Associação entre altas dadas à noite na UTI e desfechos dos pacientes.

Hanane T; Keegan MT; Seferian EG; Gajic O; Afessa B. The association between nighttime transfer from the intensive care unit and patient outcome. Critical Care Medicine 2008; Aug 36 (8): 2232-37. [Link Livre para o PubMed].

 

Fator de Impacto (Critical Care Medicine): 6,283

 

Contexto Clínico

            A demanda por leitos de UTI (o que hoje em dia é um dos fatores que mais causa impacto na superlotação dos pronto-socorros) e um dimensionamento ruim da equipe na terapia intensiva pode impactar em um planejamento errático nas altas para outros setores (enfermarias), mesmo que existam critérios bem estabelecidos de admissão e alta para setores de terapia intensiva, fazendo que muitos pacientes sejam transferidos para enfermarias no período da noite.
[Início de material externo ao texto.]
-- ==== Sys2Proof/Laws/Memory.lean ====
section
/-! SUPPORT. The array: every operation keeps the canonical form and the bound, what each reads as afterwards, and that
a canonical array is determined by what it reads as. -/

namespace Sys2Proof.Machine

/-! ## The canonical form -/

theorem wfFrom_mono {lo lo' : Nat} (h : lo' ≤ lo) {m : Memory} (hm : Memory.wfFrom lo m = true) :
    Memory.wfFrom lo' m = true := by
  cases m with
  | nil => rfl
  | cons c m =>
    simp only [Memory.wfFrom, Bool.and_eq_true, decide_eq_true_eq] at hm ⊢
    exact ⟨⟨by omega, hm.1.2⟩, hm.2⟩

/-- Below its first address a canonical array lists nothing. -/
theorem read_lt_wfFrom {m : Memory} {lo a : Nat} (hm : Memory.wfFrom lo m = true) (h : a < lo) :
    Memory.read m a = erasedByte := by
  induction m generalizing lo with
  | nil => rfl
  | cons c m ih =>
    obtain ⟨b, w⟩ := c
    simp only [Memory.wfFrom, Bool.and_eq_true, decide_eq_true_eq] at hm
    rw [Memory.read, if_neg (by omega)]
    exact ih hm.2 (by omega)

theorem wfFrom_write {m : Memory} {lo a : Nat} (v : Byte) (hm : Memory.wfFrom lo m = true) (h : lo ≤ a) :
    Memory.wfFrom lo (Memory.write m a v) = true := by
  induction m generalizing lo with
  | nil => by_cases hv : v = erasedByte <;> simp [Memory.write, Memory.wfFrom, hv, h]
  | cons c m ih =>
    obtain ⟨b, w⟩ := c
    simp only [Memory.wfFrom, Bool.and_eq_true, decide_eq_true_eq] at hm
    obtain ⟨⟨hb, hw⟩, hrest⟩ := hm
    unfold Memory.write
    split
    · split
      · simp [Memory.wfFrom, hb, hw, hrest]
      · rename_i hlt hv
        simp [Memory.wfFrom, h, hv, hw, hrest]; omega
    · split
      · rename_i hab
        subst hab
        split
        · exact wfFrom_mono (by omega) hrest
        · rename_i hv
          simp [Memory.wfFrom, h, hv, hrest]
      · simp only [Memory.wfFrom, Bool.and_eq_true, decide_eq_true_eq]
        exact ⟨⟨hb, hw⟩, ih hrest (by omega)⟩

theorem wf_write {m : Memory} (a : Nat) (v : Byte) (hm : Memory.wf m = true) :
    Memory.wf (Memory.write m a v) = true := wfFrom_write v hm (Nat.zero_le a)

theorem wfFrom_filter {m : Memory} {lo : Nat} (p : Host.Cell → Bool) (hm : Memory.wfFrom lo m = true) :
    Memory.wfFrom lo (m.filter p) = true := by
  induction m generalizing lo with
  | nil => rfl
  | cons c m ih =>
    obtain ⟨b, w⟩ := c
    simp only [Memory.wfFrom, Bool.and_eq_true, decide_eq_true_eq] at hm
    rw [List.filter_cons]
    split
    · simp only [Memory.wfFrom, Bool.and_eq_true, decide_eq_true_eq]
      exact ⟨hm.1, ih hm.2⟩
    · exact ih (wfFrom_mono (by omega) hm.2)

theorem wf_eraseRange {m : Memory} (lo hi : Nat) (hm : Memory.wf m = true) :
    Memory.wf (Memory.eraseRange m lo hi) = true := wfFrom_filter _ hm

theorem wf_ofCells (bound : Nat) (cells : List Host.Cell) : Memory.wf (Memory.ofCells bound cells) = true := by
  induction cells with
  | nil => rfl
  | cons c cells ih =>
    unfold Memory.ofCells
    split
    · exact wf_write _ _ ih
    · exact ih

/-! ## The bound -/

/-- A write lists nothing but the cell it writes and what was listed. -/
theorem mem_write {m : Memory} {a : Nat} {v : Byte} {c : Host.Cell} (h : c ∈ Memory.write m a v) :
    c = (a, v) ∨ c ∈ m := by
  induction m with
  | nil =>
    unfold Memory.write at h
    split at h
    · exact absurd h List.not_mem_nil
    · exact .inl (List.mem_singleton.mp h)
  | cons d m ih =>
    obtain ⟨b, w⟩ := d
    unfold Memory.write at h
    split at h
    · split at h
      · exact .inr h
      · exact List.mem_cons.mp h
    · split at h
      · split at h
        · exact .inr (List.mem_cons_of_mem _ h)
        · exact (List.mem_cons.mp h).imp id (List.mem_cons_of_mem _)
      · rcases List.mem_cons.mp h with h | h
        · exact .inr (h ▸ List.mem_cons_self)
        · exact (ih h).imp id (List.mem_cons_of_mem _)

theorem below_write {m : Memory} {bound a : Nat} (v : Byte) (hm : Memory.below bound m = true) (h : a < bound) :
    Memory.below bound (Memory.write m a v) = true := by
  simp only [Memory.below, List.all_eq_true, decide_eq_true_eq] at hm ⊢
  intro c hc
  rcases mem_write hc with rfl | hc
  · exact h
  · exact hm c hc

theorem below_eraseRange {m : Memory} {bound : Nat} (lo hi : Nat) (hm : Memory.below bound m = true) :
    Memory.below bound (Memory.eraseRange m lo hi) = true := by
  simp only [Memory.below, Memory.eraseRange, List.all_eq_true, List.mem_filter] at hm ⊢
  exact fun c hc => hm c hc.1

theorem below_ofCells (bound : Nat) (cells : List Host.Cell) :
    Memory.below bound (Memory.ofCells bound cells) = true := by
  induction cells with
  | nil => rfl
  | cons c cells ih =>
    unfold Memory.ofCells
    split
    · exact below_write _ ih ‹_›
    · exact ih

/-! ## What is read -/

/-- A read after a write gives the value written at its address and the old byte everywhere else. -/
theorem read_write {m : Memory} (hm : Memory.wf m = true) (a v a') :
    Memory.read (Memory.write m a v) a' = if a' = a then v else Memory.read m a' := by
  unfold Memory.wf at hm
  revert hm
  generalize 0 = lo
  intro hm
  induction m generalizing lo with
  | nil =>
    by_cases hv : v = erasedByte <;> by_cases h : a' = a <;> simp [Memory.write, Memory.read, hv, h]
  | cons c m ih =>
    obtain ⟨b, w⟩ := c
    simp only [Memory.wfFrom, Bool.and_eq_true, decide_eq_true_eq] at hm
    have hlow : ∀ x, x < b + 1 → Memory.read m x = erasedByte := fun x hx => read_lt_wfFrom hm.2 hx
    unfold Memory.write
    split
    · rename_i hab
      have ha : Memory.read m a = erasedByte := hlow a (by omega)
      split
      · by_cases h : a' = a
        · subst h; rw [if_pos rfl, Memory.read, if_neg (by omega), ha]; simp_all
        · simp [h]
      · by_cases h : a' = a <;> simp [Memory.read, h]
    · split
      · rename_i hab
        subst hab
        split
        · by_cases h : a' = a
          · subst h; simp_all
          · simp [Memory.read, h]
        · by_cases h : a' = a <;> simp [Memory.read, h]
      · rename_i hab hne
        have := ih (b + 1) hm.2
        by_cases h : a' = b
        · subst h; simp [Memory.read, Ne.symm hne]
        · simp [Memory.read, h, this]

theorem read_eraseRange (m : Memory) (lo hi a : Nat) :
    Memory.read (Memory.eraseRange m lo hi) a =
      if lo ≤ a ∧ a < hi then erasedByte else Memory.read m a := by
  induction m with
  | nil => simp [Memory.eraseRange, Memory.read]
  | cons c m ih =>
    obtain ⟨b, w⟩ := c
    have hcons : Memory.eraseRange ((b, w) :: m) lo hi =
        if lo ≤ b ∧ b < hi then Memory.eraseRange m lo hi else (b, w) :: Memory.eraseRange m lo hi := by
      unfold Memory.eraseRange
      by_cases h : lo ≤ b ∧ b < hi
      · simp [h]
      · rw [if_neg h, List.filter_cons_of_pos (by simp; omega)]
    rw [hcons]
    by_cases hab : a = b
    · subst hab
      split <;> rename_i h
      · rw [ih, if_pos h]
      · simp [Memory.read]
    · split
      · rw [ih, Memory.read, if_neg hab]
      · rw [Memory.read, if_neg hab, ih, Memory.read, if_neg hab]

@[simp] theorem readRange_length (m : Memory) (a n : Nat) : (Memory.readRange m a n).length = n := by
  induction n generalizing a with
  | zero => rfl
  | succ n ih => simp [Memory.readRange, ih]

/-- `MemRead(A, n)[i] = MEM[A + i]` (20_memory.md R52). -/
theorem readRange_getElem? (m : Memory) (a n i : Nat) (h : i < n) :
    (Memory.readRange m a n)[i]? = some (Memory.read m (a + i)) := by
  induction n generalizing a i with
  | zero => omega
  | succ n ih =>
    cases i with
    | zero => simp [Memory.readRange]
    | succ i =>
      simp only [Memory.readRange, List.getElem?_cons_succ]
      rw [ih (a + 1) i (by omega)]
      congr 2; omega

/-- Ranges that read the same byte by byte read the same. -/
theorem readRange_congr {m m' : Memory} {a n : Nat} (h : ∀ x, a ≤ x → x < a + n → Memory.read m x = Memory.read m' x) :
    Memory.readRange m a n = Memory.readRange m' a n := by
  induction n generalizing a with
  | zero => rfl
  | succ n ih =>
    simp only [Memory.readRange]
    rw [h a (by omega) (by omega), ih (fun x h1 h2 => h x (by omega) (by omega))]

theorem readRange_add (m : Memory) (a n k : Nat) :
    Memory.readRange m a (n + k) = Memory.readRange m a n ++ Memory.readRange m (a + n) k := by
  induction n generalizing a with
  | zero => simp [Memory.readRange]
  | succ n ih =>
    rw [Nat.succ_add]
    simp only [Memory.readRange, List.cons_append]
    rw [ih (a + 1)]
    congr 3; omega

/-- A canonical array is determined by what it reads as. -/
theorem memory_ext {m m' : Memory} (hm : Memory.wf m = true) (hm' : Memory.wf m' = true)
    (h : ∀ a, Memory.read m a = Memory.read m' a) : m = m' := by
  unfold Memory.wf at hm hm'
  revert hm hm'
  generalize 0 = lo
  intro hm hm'
  induction m generalizing lo m' with
  | nil =>
    cases m' with
    | nil => rfl
    | cons c m' =>
      obtain ⟨b, w⟩ := c
      simp only [Memory.wfFrom, Bool.and_eq_true, decide_eq_true_eq] at hm'
      have := h b
      simp only [Memory.read, if_true] at this
      exact absurd this.symm hm'.1.2
  | cons c m ih =>
    obtain ⟨b, w⟩ := c
    simp only [Memory.wfFrom, Bool.and_eq_true, decide_eq_true_eq] at hm
    cases m' with
    | nil =>
      have := h b
      simp only [Memory.read, if_true] at this
      exact absurd this hm.1.2
    | cons c' m' =>
      obtain ⟨b', w'⟩ := c'
      simp only [Memory.wfFrom, Bool.and_eq_true, decide_eq_true_eq] at hm'
      have hb : b = b' := by
        rcases Nat.lt_trichotomy b b' with hlt | heq | hlt
        · have hx := h b
          rw [Memory.read, if_pos rfl, Memory.read, if_neg (by omega), read_lt_wfFrom hm'.2 (by omega)] at hx
          exact absurd hx hm.1.2
        · exact heq
        · have hx := h b'
          rw [Memory.read, if_neg (by omega), read_lt_wfFrom hm.2 (by omega), Memory.read, if_pos rfl] at hx
          exact absurd hx.symm hm'.1.2
      subst hb
      have hw := h b
      simp only [Memory.read, if_true] at hw
      subst hw
      congr 1
      refine ih (fun a => ?_) (b + 1) hm.2 hm'.2
      by_cases hab : a = b
      · subst hab; rw [read_lt_wfFrom hm.2 (by omega), read_lt_wfFrom hm'.2 (by omega)]
      · have := h a
        rwa [Memory.read, if_neg hab, Memory.read, if_neg hab] at this

end Sys2Proof.Machine
end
            Poderíamos elencar duas grandes causas para essas altas ocorrerem no período noturno:

1-     Uma alta planejada que não se concretiza ao longo do dia porque não há leito disponível, porque a enfermagem não está disponível, ou por problemas burocráticos.

2-     Uma alta não planejada de um paciente que ainda precisaria de monitorização, mas que libera o leito para a vinda de um paciente mais grave (dado embasado em um estudo de Goldfrab e Rowan publicado na Lancet em 2000).
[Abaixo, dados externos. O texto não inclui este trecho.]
-- ==== Sys2Proof/Tests/Slice0.lean ====
section
/-! SUPPORT. Tests: the checks of WellFormed, the words of every instruction, one step of every instruction against
95_test_vectors.md, and a witness for the hypotheses of every statement. Expected values are those of the vectors. -/

namespace Sys2Proof.Tests

open Sys2Proof.Machine

/-! ## Small states -/

/-- An idle controller with `es` to come; the registers no vector reads are zero. -/
def idle (es : List Event) : State :=
  { State.reset with op := 0, addr := 0, len := 0, wbuf := [], pollCnt := 0, events := es }

/-- An idle controller whose chip has the array `m` and the latch `wel`. -/
def idleChip (m : Memory) (wel : Bool) (es : List Event) : State :=
  { idle es with chip := ⟨m, false, wel, false, false⟩ }

/-- The operation `o` in flight, the chip's `WIP` and `HOLD` as given, the latch set. -/
def flying (st : SeqState) (o : HostOp) (a : Addr) (buf : List Byte) (polls : Nat) (wip hold : Bool)
    (es : List Event) : State :=
  { idle es with
    st := st, op := o.code, addr := a, wbuf := buf, pollCnt := polls
    srLast := if polls = 0 then none else some 0x03
    chip := ⟨[], wip, true, hold, false⟩ }

/-- The chip answers, with these bytes where no rule defines the response (vector RD2). -/
def ans : Event := .answer (.chip [0xAA, 0xBB, 0xCC, 0xDD, 0xEE])

/-- The exchange fails; whether the chip handled the frame. -/
def fails (reached : Bool) : Event := .answer (.err reached)

/-- Another environment answers. -/
def bytes (r : List Byte) : Event := .answer (.bytes true r)

def hello : List Byte := [0x48, 0x65, 0x6C, 0x6C, 0x6F, 0x20, 0x4D, 0x4D, 0x4A]

/-- "Hello MMJ" at 0x00123400 (vector RD3). -/
def helloMem : Memory :=
  [(0x123400, 0x48), (0x123401, 0x65), (0x123402, 0x6C), (0x123403, 0x6C), (0x123404, 0x6F), (0x123405, 0x20),
   (0x123406, 0x4D), (0x123407, 0x4D), (0x123408, 0x4A)]

/-- What a test looks at in the next state. -/
def look {α : Type} (f : State → α) : Host.Outcome State Fault Refusal → Option α
  | .next s => some (f s)
  | .fault _ => none
  | .refused _ => none

def result (s : State) : SeqState × ResStatus × List Byte := (s.st, s.resStatus, s.resData)

/-- The frames sent. -/
def sent (s : State) : List (List Byte) := s.trace.map Prod.fst

def noDecode (c : Config) (cmd : Command) : Bool :=
  match decode c cmd with
  | .ok _ => false
  | .error _ => true

/-! ## WellFormed refuses -/

theorem test_wf_program_empty : Instr.wf Config.default (.wireProgram 0 []) = false := by decide

theorem test_wf_program_too_long :
    Instr.wf { Config.default with pageSize := 4 } (.wireProgram 0 [1, 2, 3, 4, 5]) = false := by decide

theorem test_wf_program_full_page :
    Instr.wf { Config.default with pageSize := 4 } (.wireProgram 0 [1, 2, 3, 4]) = true := by decide

theorem test_wf_read_too_long : Instr.wf Config.default (.wireRead 0 (2 ^ 32)) = false := by decide

theorem test_wf_config_default : Config.default.wf = true := by decide

theorem test_wf_config_opcodes :
    Config.wf { Config.default with opcodes := { Opcodes.default with rdid := 0x05 } } = false := by decide

theorem test_wf_config_page : Config.wf { Config.default with pageSize := 0 } = false := by decide

theorem test_wf_config_flash_zero : Config.wf { Config.default with flashSize := 0 } = false := by decide

theorem test_wf_config_flash_big : Config.wf { Config.default with flashSize := 2 ^ 32 + 1 } = false := by decide

theorem test_wf_config_sector : Config.wf { Config.default with sectorSize := 65535 } = false := by decide

theorem test_wf_config_die : Config.wf { Config.default with dieSize := 0 } = false := by decide

theorem test_wf_config_id_len : Config.wf { Config.default with idLen := 0, chipId := [] } = false := by decide

theorem test_wf_config_poll_program :
    Config.wf { Config.default with pollProgram := ⟨some 0, 0⟩ } = false := by decide

theorem test_wf_config_poll_4k : Config.wf { Config.default with pollErase4K := ⟨some 0, 0⟩ } = false := by decide

theorem test_wf_config_poll_32k : Config.wf { Config.default with pollErase32K := ⟨some 0, 0⟩ } = false := by decide

theorem test_wf_config_poll_sector :
    Config.wf { Config.default with pollEraseSector := ⟨some 0, 0⟩ } = false := by decide

theorem test_wf_config_poll_die : Config.wf { Config.default with pollEraseDie := ⟨some 0, 0⟩ } = false := by decide

theorem test_wf_config_max_frame : Config.wf { Config.default with maxFrame := some 0 } = false := by decide

theorem test_wf_config_chip_id : Config.wf { Config.default with chipId := [0x20] } = false := by decide

/-! ## Words (30_encoding.md R90, R91, R96, R101, R104; vectors F1 to F12) -/

theorem test_word_read :
    decode Config.default (.wire [0x13, 0x00, 0x12, 0x34, 0x00, 0x00]) = .ok (.wireRead 0x00123400 1) := by decide

theorem test_word_program :
    decode Config.default (.wire [0x12, 0x01, 0x02, 0x03, 0x04, 0xAA, 0x55]) = .ok (.wireProgram 0x01020304 [0xAA, 0x55]) := by decide

theorem test_word_wren : decode Config.default (.wire [0x06]) = .ok (.wireWren) := by decide

theorem test_word_erase_4k :
    decode Config.default (.wire [0x21, 0x00, 0x12, 0x30, 0x00]) = .ok (.wireErase4K 0x00123000) := by decide

theorem test_word_erase_32k :
    decode Config.default (.wire [0x5C, 0x00, 0x12, 0x30, 0x00]) = .ok (.wireErase32K 0x00123000) := by decide

theorem test_word_erase_sector :
    decode Config.default (.wire [0xDC, 0x80, 0x00, 0x00, 0x00]) = .ok (.wireEraseSector 0x80000000) := by decide

theorem test_word_erase_die :
    decode Config.default (.wire [0xC4, 0x00, 0x00, 0x00, 0x00]) = .ok (.wireEraseDie 0) := by decide

theorem test_word_rdsr : decode Config.default (.wire [0x05, 0x00]) = .ok (.wireRdsr) := by decide

theorem test_word_rdid : decode Config.default (.wire [0x9F, 0x00, 0x00, 0x00]) = .ok (.wireRdid) := by decide

theorem test_word_readByte :
    decode Config.default (.host ⟨0, 0x00123400, 7, [1]⟩) = .ok (.readByte 0x00123400) := by decide

theorem test_word_readBytes :
    decode Config.default (.host ⟨1, 0x00123400, 9, []⟩) = .ok (.readBytes 0x00123400 9) := by decide

theorem test_word_writeEnable : decode Config.default (.host ⟨2, 5, 7, [1]⟩) = .ok (.writeEnable 5) := by decide

theorem test_word_writeByte :
    decode Config.default (.host ⟨3, 0x20, 0, [0x3C]⟩) = .ok (.writeByte 0x20 0x3C) := by decide

theorem test_word_writeBytes :
    decode Config.default (.host ⟨4, 0xF8, 0, [1, 2]⟩) = .ok (.writeBytes 0xF8 [1, 2]) := by decide

theorem test_word_erase4K :
    decode Config.default (.host ⟨5, 0x00123000, 0, []⟩) = .ok (.erase4K 0x00123000) := by decide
            Muitos estudos prévios, a maior parte deles feito em hospitais públicos que costumam ter pronto-socorros lotados, mostraram maior mortalidade nos pacientes que recebem alta da UTI à noite (Tabela 1). Podemos notar, entretanto, a variabilidade da definição de “período noturno”, o que muitas vezes tem mais relação com os turnos da enfermagem.

 

Tabela 1: Resumo dos Resultados de Estudos que Avaliaram Impacto de Altas da UTI à Noite

País do Estudo

Definição do Período Noturno

RR de Morte (IC 95%)

Reino Unido

22:00 – 06:59

1.46 (1.18 – 1.80)

Reino Unido

20:00 – 07:59

1.68 (1.27 – 2.23)

Canadá

21:00 - 06:59

1.35 (1.23 – 1.49)

Austrália

23:00 – 06:59

15:00 – 22:59

1.77 (1.50 – 2.09)

1.77 (1.59 – 1.97)

Austrália

22:00 – 07:30

1.80 (1.11 – 2.94)

Austrália

22:00 – 06:59

2.09 (1.37 – 3.18)

Finlândia

16:00 – 08:00

1.09 (0.99 – 1.21)

EUA

19:00 – 06:59

1.05 (0.64 – 1.70)

 

            Sendo o local desses estudos diferente do local desse presente estudo, os pesquisadores resolveram avaliar o impacto das altas de UTI no período noturno em uma realidade diferente para averiguar a aplicabilidade desses dados.

           

O Estudo

            Este é um estudo de coorte, retrospectivo, observacional, baseado na revisão de registros dos pacientes em três UTI´s da Clínica Mayo nos EUA (instituição privada). A Clínica Mayo é um hospital-escola de nível terciário com 1900 leitos e 156 leitos de UTI-adulto. A sua taxa de ocupação de UTI varia de 55% a 81%. O critério de inclusão utilizado foi para pacientes que estavam vivos no momento da alta de uma de três UTI´s selecionadas, desde que houvesse registro do APACHE III desses pacientes. Pacientes com múltiplas admissões em UTI durante a mesma internação só tiveram sua primeira admissão considerada. Foram excluídos pacientes que não permitiram uso de seus dados, aqueles que foram transferidos para outra UTI, direto para casa ou para uma casa de repouso, para unidades de pacientes dependentes crônicos de ventilação mecânica ou que morreram durante a internação na UTI.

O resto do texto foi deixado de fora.